Synopsis: "It all begins on a Monday when four people board an elevator in a Manhattan office tower. Each presses a button for their floor, but the elevator proceeds, non-stop, to the top. Once there, it stops for a few seconds and then plummets.

Right to the bottom of the shaft.

It appears to be a horrific, random tragedy. But then, on Tuesday, it happens again, in a different Manhattan skyscraper. And when Wednesday brings yet another high-rise catastrophe, one of the most vertical cities in the world—and the nation’s capital of media, finance, and entertainment—is plunged into chaos.

Clearly, this is anything but random. This is a cold, calculated bid to terrorize the city. And it’s working. Fearing for their lives, thousands of men in women working in offices across the city refuse to leave their homes. Commerce has slowed to a trickle. Emergency calls to the top floors of apartment buildings go unanswered.

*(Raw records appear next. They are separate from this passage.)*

/-- Twelve byte strings decode to the instructions they stand for. Eleven are examples of the spec (R142,
R153, R154, R166, R167, R169, R173, R174, R177); `C4 E1 FD 5A CA` stands nowhere in it and is derived
from R83 row 5 and R86 (`VEX.W` ignored). -/
def Obligations.KnownEncodingsDecode : Prop :=
  decode .long64 [0x66, 0x0F, 0x5A, 0xCA] = .instr (.cvtpd2ps [.opSize] 1 (.reg 2)) ∧
  decode .long64 [0xC5, 0xF9, 0x5A, 0xCA] = .instr (.vcvtpd2psVex128C5 [] ⟨false, 15⟩ 1 (.reg 2)) ∧
  decode .long64 [0xC4, 0xE1, 0x79, 0x5A, 0xCA] =
    .instr (.vcvtpd2psVex128C4 [] ⟨false, false, false, false, 15⟩ 1 (.reg 2)) ∧
  decode .long64 [0xC5, 0xFD, 0x5A, 0xCA] = .instr (.vcvtpd2psVex256C5 [] ⟨false, 15⟩ 1 (.reg 2)) ∧
  decode .long64 [0xC4, 0xE1, 0xFD, 0x5A, 0xCA] =
    .instr (.vcvtpd2psVex256C4 [] ⟨false, false, false, true, 15⟩ 1 (.reg 2)) ∧
  decode .long64 [0x62, 0xF1, 0xFD, 0x08, 0x5A, 0xCA] =
    .instr (.vcvtpd2psEvex128 [] ⟨false, false, false, false, 0, true, 15, true, false, true, 0⟩ 1 (.reg 2)) ∧
  decode .long64 [0x62, 0xF1, 0xFD, 0x28, 0x5A, 0xCA] =
    .instr (.vcvtpd2psEvex256 [] ⟨false, false, false, false, 0, true, 15, true, false, true, 0⟩ 1 (.reg 2)) ∧
  decode .long64 [0x62, 0xF1, 0xFD, 0xC9, 0x5A, 0xCA] =
    .instr (.vcvtpd2psEvex512 [] ⟨false, false, false, false, 0, true, 15, true, true, true, 1⟩ false 1 (.reg 2)) ∧
  decode .long64 [0x62, 0xF1, 0xFD, 0x78, 0x5A, 0xCA] =
    .instr (.vcvtpd2psEvex512Er [] ⟨false, false, false, false, 0, true, 15, true, false, true, 0⟩ .zero 1 2) ∧
  decode .long64 [0x62, 0xB1, 0xFD, 0x48, 0x5A, 0xCA] =
    .instr (.vcvtpd2psEvex512 [] ⟨false, true, false, false, 0, true, 15, true, false, true, 0⟩ false 1 (.reg 2)) ∧
  decode .long64 [0x62, 0xE1, 0xFD, 0x48, 0x5A, 0xCA] =
    .instr (.vcvtpd2psEvex512 [] ⟨false, false, false, true, 0, true, 15, true, false, true, 0⟩ false 1 (.reg 2)) ∧
  decode .long64 [0x62, 0xF1, 0xFD, 0x18, 0x5A, 0x08] =
    .instr (.vcvtpd2psEvex128 [] ⟨false, false, false, false, 0, true, 15, true, false, true, 0⟩ 1
      (.bcst (.base 0 .none)))

/-- The neighbours of opcode 5A are not this instruction, and a step refuses them: `0F 5A` without 66
or with F2 or F3, and VEX or EVEX with another `pp` (R84; log 24). -/
def Obligations.NeighboursRefused : Prop :=
  (∀ (m : Mode) (pfx : List Prefix) (rest : List Byte), prefixesFit m pfx = true →
    (Prefix.opSize ∉ pfx ∨ Prefix.rep ∈ pfx ∨ Prefix.repne ∈ pfx →
      ∃ why, decode m (pfx.map prefixByte ++ 0x0F :: 0x5A :: rest) = .notThis why) ∧
    (∀ v1 : Byte, v1.extractLsb' 0 2 ≠ 0b01 →
      ∃ why, decode m (pfx.map prefixByte ++ 0xC5 :: v1 :: 0x5A :: rest) = .notThis why) ∧
    (∀ v1 v2 : Byte, v2.extractLsb' 0 2 ≠ 0b01 →
      ∃ why, decode m (pfx.map prefixByte ++ 0xC4 :: v1 :: v2 :: 0x5A :: rest) = .notThis why) ∧
    (∀ p0 p1 p2 : Byte, p1.extractLsb' 0 2 ≠ 0b01 →
      ∃ why, decode m (pfx.map prefixByte ++ 0x62 :: p0 :: p1 :: p2 :: 0x5A :: rest) = .notThis why)) ∧
  (∀ (s : State) (why : Reject), s.raised = none → s.fetchable 1 → decode s.mode s.fetchBytes = .notThis why →
    step s = .refused (.notThisInstruction why))

/-! ### Fetching and stepping -/

/-- A step runs the decoded instruction: `exec`'s answer, with the debug traps of R214 at the boundary
when nothing was raised: single-step with `RFLAGS.TF`, and for a memory form with a breakpoint armed a
trap if the free value says so (DESIGN CHOICE, log 16 and log 17). Where a byte of the instruction, or
the pc itself, has no canonical address, the fetch faults (R22; that it is `#GP(0)` is PRESUMED,
log 19). -/
def Obligations.StepRunsDecoded : Prop :=
  (∀ (s : State) (i : Instr), s.raised = none → decode s.mode s.fetchBytes = .instr i →
    s.fetchable i.length →
    step s =
      match exec i s with
      | .next t => .next (
          if t.raised ≠ none then t
          else if t.rflags[8] = true then t.raise .db
          else if t.dr7.extractLsb' 0 8 ≠ 0 ∧ s.memOperand i ≠ none then
            if Config.breakpointHit t.freeCount = true then
              State.raise { t with freeCount := t.freeCount + 1 } .db
            else { t with freeCount := t.freeCount + 1 }
          else t)
      | .fault r => .fault r
      | .refused r => .refused r) ∧
  (∀ (s : State) (i : Instr), s.raised = none → decode s.mode s.fetchBytes = .instr i →
    ¬ s.fetchable i.length → step s = .next (s.raise .gp)) ∧
  (∀ s : State, s.raised = none → ¬ s.fetchable 1 → step s = .next (s.raise .gp))

/-- When the encoding of an instruction stands at the program counter, the step decodes exactly that
instruction (R22, R60, R87). -/
def Obligations.FetchedEncodingDecodes : Prop :=
  ∀ (s : State) (i : Instr), i.encodable s.mode = true → i.length ≤ 15 →
    (∀ t < i.length, (encode i)[t]? = some (Memory.readByte s.mem (s.fetchAddr t).toNat)) →
    decode s.mode s.fetchBytes = .instr i

/-- Placing a table word puts exactly its bytes at the program counter, in 64-bit mode with nothing
pending and the bytes fetchable, and changes no byte elsewhere (the model's loading convention,
log 2). -/
def Obligations.LoadedWordIsFetched : Prop :=
  ∀ (s : State) (nbits w : Nat), Memory.wf s.mem = true →
    (s.withFetchWord nbits w).fetchBytes = tableBytes nbits w ∧
    (s.withFetchWord nbits w).mode = .long64 ∧ (s.withFetchWord nbits w).raised = none ∧
    (s.withFetchWord nbits w).fetchable 15 ∧
    (s.enterLong64.fetchable 15 → (s.withFetchWord nbits w).rip = s.rip) ∧
    (∀ a, (∀ t < 15, a ≠ ((s.withFetchWord nbits w).fetchAddr t).toNat) →
      Memory.readByte (s.withFetchWord nbits w).mem a = Memory.readByte s.mem a)

/-- An instruction longer than 15 bytes raises `#GP(0)` before any other check (R88, R205 step 1); so do
bytes that run out within the 15 fetched (DESIGN CHOICE, log 13). -/
def Obligations.TooLongRaisesGp : Prop :=
  (∀ (s : State) (i : Instr), 15 < i.length → exec i s = .next (s.raise .gp)) ∧
  (∀ s : State, s.raised = none → decode s.mode s.fetchBytes = .truncated → step s = .next (s.raise .gp))

/-- From a launch state (R232, R233) with the instruction's bytes at the program counter and fetchable,
the form enabled, the operand readable, every SIMD exception masked and neither single-step nor
breakpoints (R214), a step goes on with nothing raised and the program counter past the instruction.
That the bytes are readable and executable is R233's premise: a fetch that paging denies is outside
the model (R205; log 19). -/
def Obligations.LaunchedInstructionRuns : Prop :=
  ∀ (s : State) (i : Instr), s.raised = none → i.encodable s.mode = true →
    (∀ t < i.length, (encode i)[t]? = some (Memory.readByte s.mem (s.fetchAddr t).toNat)) →
    s.fetchable i.length → s.ready i → s.sourceReadable i → s.mxcsr.extractLsb' 7 6 = 63 →
    s.rflags[8] = false → (s.memOperand i = none ∨ s.dr7.extractLsb' 0 8 = 0) →
    s.stepsSafely ∧
      ∀ t, step s = .next t → t.rip = truncMode s.mode (s.rip + BitVec.ofNat 64 i.length)

/-! ### Completion, result and frame of every form -/

/-- F-SSE, register source: two results, bits 127:64 zeroed, the bits above kept, the flags ORed in, the
pc advanced, nothing else changed (R140). -/
def Obligations.SseRegisterCompletes : Prop :=
  ∀ (pfx : List Prefix) (reg n : BitVec 3) (s : State),
    s.ready (.cvtpd2ps pfx reg (.reg n)) → s.quiet (.cvtpd2ps pfx reg (.reg n)) →
    s.deliversSse (.cvtpd2ps pfx reg (.reg n)) (vecNum s.mode false (rexExt pfx).r reg)
      (s.preSet (.cvtpd2ps pfx reg (.reg n)) ||| s.postSet (.cvtpd2ps pfx reg (.reg n)))
      (fun j => (s.zmmReg (vecNum s.mode false (rexExt pfx).b n)).extractLsb' (64 * j) 64) s.mxcsrEnv

/-- F-SSE, memory source: as the register form on the 16 bytes at the linear address, which is a
multiple of 16 (R140, R40, R42). -/
def Obligations.SseMemoryCompletes : Prop :=
  ∀ (pfx : List Prefix) (reg : BitVec 3) (a : Addr) (s : State),
    s.ready (.cvtpd2ps pfx reg (.mem a)) → s.sourceReadable (.cvtpd2ps pfx reg (.mem a)) →
    s.quiet (.cvtpd2ps pfx reg (.mem a)) →
    s.deliversSse (.cvtpd2ps pfx reg (.mem a)) (vecNum s.mode false (rexExt pfx).r reg)
      (s.preSet (.cvtpd2ps pfx reg (.mem a)) ||| s.postSet (.cvtpd2ps pfx reg (.mem a)))
      (fun j => s.elementAt (s.linear pfx (rexExt pfx) 1 (Instr.cvtpd2ps pfx reg (.mem a)).length a) j)
      s.mxcsrEnv

/-- The VEX forms in both spellings, register source (R150, R151, R153). -/
def Obligations.VexRegisterCompletes : Prop :=
  ∀ (pfx : List Prefix) (v2 : Vex2) (v3 : Vex3) (reg n : BitVec 3) (s : State),
    (∀ i, i = Instr.vcvtpd2psVex128C5 pfx v2 reg (.reg n) → s.ready i → s.quiet i →
      s.delivers i (vecNum s.mode false v2.r reg) (s.preSet i ||| s.postSet i) .v128 false
        (fun j => (s.zmmReg (vecNum s.mode false false n)).extractLsb' (64 * j) 64) s.mxcsrEnv) ∧
    (∀ i, i = Instr.vcvtpd2psVex128C4 pfx v3 reg (.reg n) → s.ready i → s.quiet i →
      s.delivers i (vecNum s.mode false v3.r reg) (s.preSet i ||| s.postSet i) .v128 false
        (fun j => (s.zmmReg (vecNum s.mode false v3.b n)).extractLsb' (64 * j) 64) s.mxcsrEnv) ∧
    (∀ i, i = Instr.vcvtpd2psVex256C5 pfx v2 reg (.reg n) → s.ready i → s.quiet i →
      s.delivers i (vecNum s.mode false v2.r reg) (s.preSet i ||| s.postSet i) .v256 false
        (fun j => (s.zmmReg (vecNum s.mode false false n)).extractLsb' (64 * j) 64) s.mxcsrEnv) ∧
    (∀ i, i = Instr.vcvtpd2psVex256C4 pfx v3 reg (.reg n) → s.ready i → s.quiet i →
      s.delivers i (vecNum s.mode false v3.r reg) (s.preSet i ||| s.postSet i) .v256 false
        (fun j => (s.zmmReg (vecNum s.mode false v3.b n)).extractLsb' (64 * j) 64) s.mxcsrEnv)

/-- The VEX forms in both spellings, memory source of 16 or 32 bytes at any alignment (R150, R151, R40,
R42). -/
def Obligations.VexMemoryCompletes : Prop :=
  ∀ (pfx : List Prefix) (v2 : Vex2) (v3 : Vex3) (reg : BitVec 3) (a : Addr) (s : State),
    (∀ i, i = Instr.vcvtpd2psVex128C5 pfx v2 reg (.mem a) → s.ready i → s.sourceReadable i → s.quiet i →
      s.delivers i (vecNum s.mode false v2.r reg) (s.preSet i ||| s.postSet i) .v128 false
        (s.elementAt (s.linear pfx ⟨v2.r, false, false⟩ 1 i.length a)) s.mxcsrEnv) ∧
    (∀ i, i = Instr.vcvtpd2psVex128C4 pfx v3 reg (.mem a) → s.ready i → s.sourceReadable i → s.quiet i →
      s.delivers i (vecNum s.mode false v3.r reg) (s.preSet i ||| s.postSet i) .v128 false
        (s.elementAt (s.linear pfx ⟨v3.r, v3.x, v3.b⟩ 1 i.length a)) s.mxcsrEnv) ∧
    (∀ i, i = Instr.vcvtpd2psVex256C5 pfx v2 reg (.mem a) → s.ready i → s.sourceReadable i → s.quiet i →
      s.delivers i (vecNum s.mode false v2.r reg) (s.preSet i ||| s.postSet i) .v256 false
        (s.elementAt (s.linear pfx ⟨v2.r, false, false⟩ 1 i.length a)) s.mxcsrEnv) ∧
    (∀ i, i = Instr.vcvtpd2psVex256C4 pfx v3 reg (.mem a) → s.ready i → s.sourceReadable i → s.quiet i →
      s.delivers i (vecNum s.mode false v3.r reg) (s.preSet i ||| s.postSet i) .v256 false
        (s.elementAt (s.linear pfx ⟨v3.r, v3.x, v3.b⟩ 1 i.length a)) s.mxcsrEnv)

Who is behind this? Why are they doing it? What do these deadly acts of sabotage have to do with the fingerless body found on the High Line? Two seasoned New York detectives and a straight-shooting journalist must race against time to find the answers before the city’s newest, and tallest, residential tower has its ribbon-cutting on Thursday.


Title: Land of Wolves
Author: Craig Johnson
Series: #15 in the Walt Longmire series set in Wyoming.
336 pages

Synopsis: "Attempting to recover from his harrowing experiences in Mexico, in Land of Wolves Wyoming Sheriff Walt Longmire is neck-deep in the investigation of what could or could not be the suicidal hanging of a shepherd. With unsettling connections to a Basque family with a reputation for removing the legs of Absaroka County sheriffs, matters become even more complicated with the appearance of an oversize wolf in the Big Horn Mountains to which Walt finds himself feeling more and more empathetic."






See what I mean about an abundance of riches? Craig Johnson! Ann Cleeves! Jenn McKinlay! Nevada Barr! And on and on and on. On a little side note here, I love the cover of The Bone Fire. There's something about the castle, the colors and how they're blended that really catches my eye.

How about you? Is September going to wreck your book-buying budget? Which titles can't you do without? Inquiring minds would love to know!